Yam is grown on free draining, sandy and fertile soil, after clearing the first fallow. Land is prepared in the form of mound or ridge or heap of 1 m height. The yams recommended for such soil conditions in Nigeria are white yam or white guinea yam (Discorea rotundata) and water yam or yellow yam (Discorea alata). Planting is done by seed yam or cut setts from ware tubers. A day before planting, the tubers have to be subjected to treatment with wood ash or a fungicide (thiabendazole) to prevent damage to the soils. The setts are planted at an interval of 15–20 cm with the cut face facing up.
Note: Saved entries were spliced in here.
-- ==== Sys2Proof/Laws/SoundOps.lean ====
section
/-!
SUPPORT. What every step keeps (Dev.Sound), operation by operation: messages, links and hoop lanes.
-/
namespace Sys2Proof.Machine
variable {E : Env} {P : List PortOut}

theorem Dev.setSem_sound (d : Dev) (p : Nat) (i : Nat) (v : W32) (h_d : Dev.Sound E P d) : Dev.Sound E P (Dev.setSem d p i v) :=
  sound_mk rfl rfl h_d

theorem Dev.modClerk_sound (d : Dev) (p : Nat) (f : Clerk → Clerk) (h_d : Dev.Sound E P d) : Dev.Sound E P (Dev.modClerk d p f) :=
  sound_mk rfl rfl h_d

theorem Dev.modQueue_sound (d : Dev) (p : Nat) (q : Nat) (f : Queue → Queue) (h_d : Dev.Sound E P d) :
    Dev.Sound E P (Dev.modQueue d p q f) :=
  sound_mk rfl rfl h_d

theorem Dev.modCl_sound (d : Dev) (l : Nat) (p : Nat) (f : ClerkLane → ClerkLane) (h_d : Dev.Sound E P d) :
    Dev.Sound E P (Dev.modCl d l p f) :=
  sound_mk rfl rfl h_d

theorem Dev.setGenCopy_sound (d : Dev) (p : Nat) (g : Nat) (v : W32) (h_d : Dev.Sound E P d) : Dev.Sound E P (Dev.setGenCopy d p g v) :=
  sound_mk rfl rfl h_d

theorem Dev.setShadow_sound (d : Dev) (t : Nat) (i : Nat) (v : W32) (h_d : Dev.Sound E P d) : Dev.Sound E P (Dev.setShadow d t i v) :=
  sound_mk rfl rfl h_d

theorem Dev.modBayJ_sound (d : Dev) (l : Nat) (b : Nat) (f : Junction → Junction) (h_d : Dev.Sound E P d) :
    Dev.Sound E P (Dev.modBayJ d l b f) :=
  sound_mk rfl rfl h_d

theorem Dev.modFieldJ_sound (d : Dev) (l : Nat) (f : Nat) (g : Junction → Junction) (h_d : Dev.Sound E P d) :
    Dev.Sound E P (Dev.modFieldJ d l f g) :=
  sound_mk rfl rfl h_d

theorem Dev.modRoot_sound (d : Dev) (l : Nat) (f : Root → Root) (h_d : Dev.Sound E P d) : Dev.Sound E P (Dev.modRoot d l f) :=
  sound_mk rfl rfl h_d

theorem Dev.modLane_sound (d : Dev) (l : Nat) (f : Lane → Lane) (h_d : Dev.Sound E P d) : Dev.Sound E P (Dev.modLane d l f) :=
  sound_mk rfl rfl h_d

theorem Dev.modHmap_sound (d : Dev) (n : Nat) (f : HoopMap → HoopMap) (h_d : Dev.Sound E P d) : Dev.Sound E P (Dev.modHmap d n f) :=
  sound_mk rfl rfl h_d

theorem Dev.setObj_sound (d : Dev) (n : Nat) (o : Obj) (h_d : Dev.Sound E P d) : Dev.Sound E P (Dev.setObj d n o) :=
  sound_mk rfl rfl h_d

theorem Dev.setBar_sound (d : Dev) (g : Nat) (b : MBar) (h_d : Dev.Sound E P d) : Dev.Sound E P (Dev.setBar d g b) :=
  sound_mk rfl rfl h_d

theorem Dev.modForeman_sound (d : Dev) (f : Nat) (g : Foreman → Foreman) (h_d : Dev.Sound E P d) : Dev.Sound E P (Dev.modForeman d f g) :=
  sound_mk rfl rfl h_d

theorem Dev.modMill_sound (d : Dev) (stop : Nat) (ring : Nat) (f : Mill → Mill) (h_d : Dev.Sound E P d) :
    Dev.Sound E P (Dev.modMill d stop ring f) :=
  sound_mk rfl rfl h_d

theorem Dev.modTk_sound (d : Dev) (m : Nat) (f : Turnkey → Turnkey) (h_d : Dev.Sound E P d) : Dev.Sound E P (Dev.modTk d m f) :=
  sound_mk rfl rfl h_d

theorem Dev.setLockQ_sound (d : Dev) (a : W64) (ws : List Waiter) (h_d : Dev.Sound E P d) : Dev.Sound E P (Dev.setLockQ d a ws) :=
  sound_mk rfl rfl h_d

theorem Dev.setCellarQ_sound (d : Dev) (a : W64) (ws : List Waiter) (h_d : Dev.Sound E P d) : Dev.Sound E P (Dev.setCellarQ d a ws) :=
  sound_mk rfl rfl h_d

theorem Dev.modGroup_sound (d : Dev) (g : Nat) (f : Group → Group) (h_d : Dev.Sound E P d) : Dev.Sound E P (Dev.modGroup d g f) :=
  sound_mk rfl rfl h_d

theorem Dev.modRing_sound (d : Dev) (r : Nat) (f : Ring → Ring) (h_d : Dev.Sound E P d) : Dev.Sound E P (Dev.modRing d r f) :=
  sound_mk rfl rfl h_d

theorem Dev.setReg_sound (d : Dev) (off : Nat) (v : W64) (h_d : Dev.Sound E P d) : Dev.Sound E P (Dev.setReg d off v) :=
  sound_mk rfl rfl h_d

theorem Dev.modHalf_sound (d : Dev) (h : Nat) (f : Half → Half) (h_d : Dev.Sound E P d) : Dev.Sound E P (Dev.modHalf d h f) :=
  sound_mk rfl rfl h_d

theorem Dev.modPcnt_sound (d : Dev) (p : Nat) (f : PartCnt → PartCnt) (h_d : Dev.Sound E P d) : Dev.Sound E P (Dev.modPcnt d p f) :=
  sound_mk rfl rfl h_d

theorem Dev.modAssay_sound (d : Dev) (k : Nat) (f : Assay → Assay) (h_d : Dev.Sound E P d) : Dev.Sound E P (Dev.modAssay d k f) :=
  sound_mk rfl rfl h_d

theorem Dev.modCs_sound (d : Dev) (f : Cs → Cs) (h_d : Dev.Sound E P d) : Dev.Sound E P (Dev.modCs d f) :=
  sound_mk rfl rfl h_d

theorem Dev.modLk_sound (d : Dev) (b : Nat) (l : Nat) (f : Link → Link) (h_d : Dev.Sound E P d) : Dev.Sound E P (Dev.modLk d b l f) :=
  sound_mk rfl rfl h_d

theorem Dev.modBorder_sound (d : Dev) (b : Nat) (f : Border → Border) (h_d : Dev.Sound E P d) : Dev.Sound E P (Dev.modBorder d b f) :=
  sound_mk rfl rfl h_d

theorem Dev.setPlace_sound (d : Dev) (t : Nat) (p : Option Nat) (h_d : Dev.Sound E P d) : Dev.Sound E P (Dev.setPlace d t p) :=
  sound_mk rfl rfl h_d

theorem Dev.setDom_sound (d : Dev) (k : Nat) (v : Nat) (h_d : Dev.Sound E P d) : Dev.Sound E P (Dev.setDom d k v) :=
  sound_mk rfl rfl h_d

theorem Dev.setStopDom_sound (d : Dev) (n : Nat) (v : Nat) (h_d : Dev.Sound E P d) : Dev.Sound E P (Dev.setStopDom d n v) :=
  sound_mk rfl rfl h_d

theorem Dev.latch_sound (d : Dev) (u : UnitId) (h_d : Dev.Sound E P d) : Dev.Sound E P (Dev.latch d u) := by
  unfold Dev.latch
  repeat' first
    | with_reducible assumption
    | (extract_lets +onlyGivenNames z; have : List.length z = List.length z := Eq.refl _; clear this; clear_value z)
    | extract_lets +onlyGivenNames z | split | dsimp +zetaDelta only
    | (with_reducible refine sound_mk ?_ ?_ ?_; rfl; rfl)

theorem Dev.overflowed_sound (d : Dev) (u : UnitId) (h_d : Dev.Sound E P d) : Dev.Sound E P (Dev.overflowed d u) :=
  sound_mk rfl rfl h_d

theorem Dev.logInFlight_sound (d : Dev) (u : UnitId) (m : Msg) (outcome : Nat) (h_d : Dev.Sound E P d) :
    Dev.Sound E P (Dev.logInFlight d u m outcome) := by
  unfold Dev.logInFlight
  repeat' first
    | with_reducible assumption | extract_lets +onlyGivenNames z | split | with_reducible apply Dev.overflowed_sound
    | dsimp +zetaDelta only | (with_reducible refine sound_mk ?_ ?_ ?_; rfl; rfl)

theorem Dev.logRefused_sound (d : Dev) (u : UnitId) (b : MsgBody) (h_d : Dev.Sound E P d) : Dev.Sound E P (Dev.logRefused d u b) := by
  unfold Dev.logRefused
  repeat' first
    | with_reducible assumption | extract_lets +onlyGivenNames z | split | dsimp +zetaDelta only
    | (with_reducible refine sound_mk ?_ ?_ ?_; rfl; rfl)

theorem Dev.logFrames_sound (d : Dev) (b : Nat) (k : Nat) (fs : List Frame) (outcome : Nat) (h_d : Dev.Sound E P d) :
    Dev.Sound E P (Dev.logFrames d b k fs outcome) := by
  unfold Dev.logFrames
  repeat' first
    | with_reducible assumption | extract_lets +onlyGivenNames z | split | with_reducible apply Dev.overflowed_sound
    | (with_reducible refine sound_foldl (fun _ _ _ => ?_) _ ?_) | dsimp +zetaDelta only
    | (with_reducible refine sound_mk ?_ ?_ ?_; rfl; rfl)

theorem Dev.saveWord_sound (d : Dev) (a : W64) (h_d : Dev.Sound E P d) : Dev.Sound E P (Dev.saveWord d a) := by
  unfold Dev.saveWord
  repeat' first
    | with_reducible assumption
    | (extract_lets +onlyGivenNames z; refine (fun (_ : z.Sound E P) => ?_) ?_; clear_value z; rotate_left; subst z)
    | extract_lets +onlyGivenNames z | split | with_reducible apply Dev.overflowed_sound | dsimp +zetaDelta only
    | (with_reducible refine sound_mk ?_ ?_ ?_; rfl; rfl)

theorem Dev.writeWord_sound (d : Dev) (a : W64) (v : W64) (h_d : Dev.Sound E P d) : Dev.Sound E P (Dev.writeWord d a v) := by
  unfold Dev.writeWord
  repeat' first
    | with_reducible assumption | extract_lets +onlyGivenNames z | with_reducible apply Dev.saveWord_sound
    | with_reducible apply Dev.setWord_sound

theorem Dev.countSent_sound (d : Dev) (u : UnitId) (ring : Nat) (par : Bool) (part : Option Nat) (h_d : Dev.Sound E P d) :
    Dev.Sound E P (Dev.countSent d u ring par part) := by
  unfold Dev.countSent
  repeat' first
    | with_reducible assumption | extract_lets +onlyGivenNames z | split | dsimp only | dsimp +zetaDelta only
    | (with_reducible refine sound_mk ?_ ?_ ?_; rfl; rfl)

theorem Dev.countRecv_sound (d : Dev) (u : UnitId) (ring : Nat) (par : Bool) (part : Option Nat) (h_d : Dev.Sound E P d) :
    Dev.Sound E P (Dev.countRecv d u ring par part) := by
  unfold Dev.countRecv
  repeat' first
    | with_reducible assumption | extract_lets +onlyGivenNames z | split | dsimp only | dsimp +zetaDelta only
    | (with_reducible refine sound_mk ?_ ?_ ?_; rfl; rfl)

theorem Dev.send_sound (d : Dev) (m : Msg) (h_d : Dev.Sound E P d) : Dev.Sound E P (Dev.send d m) := by
  unfold Dev.send
  repeat' first
    | with_reducible assumption
    | (extract_lets +onlyGivenNames z; refine (fun (_ : z.Sound E P) => ?_) ?_; clear_value z; rotate_left; subst z)
    | extract_lets +onlyGivenNames z | with_reducible apply Dev.countSent_sound | dsimp +zetaDelta only
    | (with_reducible refine sound_mk ?_ ?_ ?_; rfl; rfl)

theorem Dev.sendAll_sound (d : Dev) (ms : List Msg) (h_d : Dev.Sound E P d) : Dev.Sound E P (Dev.sendAll d ms) := by
  unfold Dev.sendAll
  repeat' first
    | with_reducible assumption | extract_lets +onlyGivenNames z | with_reducible apply Dev.send_sound
    | (with_reducible refine sound_foldl (fun _ _ _ => ?_) _ ?_)

theorem Dev.take_sound (d : Dev) (id : Nat) (m : Msg) (h_d : Dev.Sound E P d) : Dev.Sound E P (Dev.take d id m) := by
  unfold Dev.take
  repeat' first
    | with_reducible assumption
    | (extract_lets +onlyGivenNames z; refine (fun (_ : z.Sound E P) => ?_) ?_; clear_value z; rotate_left; subst z)
    | extract_lets +onlyGivenNames z | split | with_reducible apply Dev.latch_sound
    | with_reducible apply Dev.logInFlight_sound | with_reducible apply Dev.countRecv_sound | dsimp +zetaDelta only
    | (with_reducible refine sound_mk ?_ ?_ ?_; rfl; rfl)

theorem Dev.abandon_sound (d : Dev) (id : Nat) (h_d : Dev.Sound E P d) : Dev.Sound E P (Dev.abandon d id) := by
  unfold Dev.abandon
  repeat' first
    | with_reducible assumption
    | (extract_lets +onlyGivenNames z; refine (fun (_ : z.Sound E P) => ?_) ?_; clear_value z; rotate_left; subst z)
    | extract_lets +onlyGivenNames z | split | with_reducible apply Dev.logInFlight_sound
    | with_reducible apply Dev.countRecv_sound | dsimp +zetaDelta only
    | (with_reducible refine sound_mk ?_ ?_ ?_; rfl; rfl)

theorem Dev.countCopies_sound (d : Dev) (u : UnitId) (n : Nat) (h_d : Dev.Sound E P d) : Dev.Sound E P (Dev.countCopies d u n) := by
  unfold Dev.countCopies
  repeat' first
    | with_reducible assumption | extract_lets +onlyGivenNames z | split | dsimp +zetaDelta only
    | (with_reducible refine sound_mk ?_ ?_ ?_; rfl; rfl)

theorem Dev.takeMgmt_sound (d : Dev) (u : UnitId) (src : UnitId) (cut : Bool) (b : MsgBody) (h_d : Dev.Sound E P d) :
    Dev.Sound E P (Dev.takeMgmt d u src cut b) := by
  unfold Dev.takeMgmt
  repeat' first
    | with_reducible assumption
    | (extract_lets +onlyGivenNames z; refine (fun (_ : z.Sound E P) => ?_) ?_; clear_value z; rotate_left; subst z)
    | extract_lets +onlyGivenNames z | split | with_reducible apply Dev.latch_sound
    | with_reducible apply Dev.logInFlight_sound | with_reducible apply Dev.countRecv_sound

theorem Dev.lostCopies_sound (d : Dev) (src : UnitId) (cut : Bool) (n : Nat) (h_d : Dev.Sound E P d) :
    Dev.Sound E P (Dev.lostCopies d src cut n) := by
  unfold Dev.lostCopies
  repeat' first
    | with_reducible assumption | extract_lets +onlyGivenNames z | split | dsimp +zetaDelta only
    | (with_reducible refine sound_mk ?_ ?_ ?_; rfl; rfl)

theorem Dev.openNotice_sound (d : Dev) (agents : List (W32 × W8 × W8)) (h_d : Dev.Sound E P d) :
    Dev.Sound E P (Dev.openNotice d agents) := by
  unfold Dev.openNotice
  repeat' first
    | with_reducible assumption | extract_lets +onlyGivenNames z | with_reducible apply Dev.countCopies_sound
    | dsimp +zetaDelta only | (with_reducible refine sound_mk ?_ ?_ ?_; rfl; rfl)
Mulching is essential during October–November with dry grass or plant debris weighed down with balls of mud. Dosage of fertilizer application, as essential, is decided after chemical analysis of the soil samples. Manual weeding by hoeing is done three or four times depending on the rate of weed growth. Two stakes, each of 2 m height are used for staking the plants to vine over it; one for two plants with the other used for bracing with the adjacent stakes. Sorghum stovers are also used for this purpose in the savannah land.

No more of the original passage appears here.